> **TO DO**
Locate the word "slots" in the data below, then copy every line that holds it.
(MATERIAL PROVIDED begins)
-- ==== Sys2Proof/Machine/Flags.lean ====
section
/-!
DEFINITION. The block stores no flags (10_state.md R42). What stands in their place: the values a response
takes (30_encoding.md R105 to R109) and the status outputs (10_state.md R43), all functions of the state.
-/
namespace Sys2Proof.Machine

/-! ### Responses; a field that is not meaningful is `none` (30_encoding.md R109) -/

/-- FPR at an edge that is no successful or refused FP.ALLOC. -/
def fpSilent : FpResp := { ok := none, slot := none }

/-- FPR of an FP.ALLOC with `ok = 0`. -/
def fpNotReady : FpResp := { ok := some false, slot := none }

/-- FPR of an FP.ALLOC that reserved `slot`. -/
def fpReserved (slot : Nat) : FpResp := { ok := some true, slot := some slot }

/-- FCR at an edge that is no FC.FRONT. -/
def fcSilent : FcResp := { ok := none, slot := none, data := none }

/-- FCR of an FC.FRONT with `ok = 0`. -/
def fcNotReady : FcResp := { ok := some false, slot := none, data := none }

/-- FCR of an FC.FRONT that shows `slot` with content `data`. -/
def fcShown (slot data : Nat) : FcResp := { ok := some true, slot := some slot, data := some data }

/-- VPR at an edge that is no VP.ALLOC. -/
def vpSilent : VpResp := { ok := none, hoff := none }

/-- VPR of a VP.ALLOC with `ok = 0`. -/
def vpNotReady : VpResp := { ok := some false, hoff := none }

/-- VPR of a VP.ALLOC that reserved the message with its header at `hoff`. -/
def vpReserved (hoff : Nat) : VpResp := { ok := some true, hoff := some hoff }

/-- VCR at an edge that is neither VC.FRONT nor VC.READ. -/
def vcSilent : VcResp := { ok := none, hoff := none, total := none, len := none, byte := none }

/-- VCR of a VC.FRONT with `ok = 0`. -/
def vcNotReady : VcResp := { ok := some false, hoff := none, total := none, len := none, byte := none }

/-- VCR of a VC.FRONT that shows a message. -/
def vcShown (m : Visible) : VcResp :=
  { ok := some true, hoff := some m.off, total := some m.total, len := some m.len, byte := none }

/-- VCR of a VC.READ. -/
def vcByte (b : Byte) : VcResp := { ok := none, hoff := none, total := none, len := none, byte := some b }

/-! ### Status outputs (10_state.md R43) -/

/-- `f_wfull` (41_fixed_slot_fifo.md R132). -/
def Fixed.wfull (f : Fixed) : Bool := (f.tail + 1) % f.cfg.slots = f.headW

/-- `f_wresv`. -/
def Fixed.wresv (f : Fixed) : Bool := f.resv

/-- `f_rempty` (41_fixed_slot_fifo.md R131). -/
def Fixed.rempty (f : Fixed) : Bool := f.head = f.tailR

/-- `v_wresv`. -/
def Variable.wresv (v : Variable) : Bool := v.resv

/-- `v_rempty`, that is `VFrontView() == NONE`. Where `VFrontView` raises a fault the spec gives the output no
value and the model gives `none`; no run without a fault gets there (42_variable_packet_fifo.md R173; log 14). -/
def Variable.rempty (v : Variable) : Option Bool :=
  match vFrontView v with
  | .ok none => some true
  | .ok (some _) => some false
  | .error _ => none

/-- The number of a fault code (60_exceptions.md R271). -/
def FaultCode.number : FaultCode → Nat
  | .fWriteNoResv => 1
  | .fPushNoResv => 2
  | .fPopEmpty => 3
  | .fReservedCmd => 4
  | .fReadUnwritten => 5
  | .vWriteNoResv => 6
  | .vWriteRange => 7
  | .vPushNoResv => 8
  | .vReadEmpty => 9
  | .vReadRange => 10
  | .vReadUnwritten => 11
  | .vPopEmpty => 12
  | .vHeaderInvalid => 13

/-- The `fault` output: valid bit and code (10_state.md R43); code 0 is used by no fault (60_exceptions.md R271)
and stands beside a valid bit of 0. -/
def faultOutput (fault : Option FaultRecord) : Bool × Nat :=
  match fault with
  | none => (false, 0)
  | some r => (true, r.code.number)

/-- The number of elements the consumer can see: `cdist(f_head, f_tail_r, N)` (41_fixed_slot_fifo.md R145). -/
def Fixed.visibleCount (f : Fixed) : Nat := cdist f.head f.tailR f.cfg.slots

/-- The number of elements the producer treats as occupied: `cdist(f_head_w, f_tail, N)` (R145). -/
def Fixed.occupiedCount (f : Fixed) : Nat := cdist f.headW f.tail f.cfg.slots

end Sys2Proof.Machine
end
(MATERIAL PROVIDED ends)
> **WRITTEN RESPONSE**
def Fixed.wfull (f : Fixed) : Bool := (f.tail + 1) % f.cfg.slots = f.headW
def Fixed.visibleCount (f : Fixed) : Nat := cdist f.head f.tailR f.cfg.slots
def Fixed.occupiedCount (f : Fixed) : Nat := cdist f.headW f.tail f.cfg.slots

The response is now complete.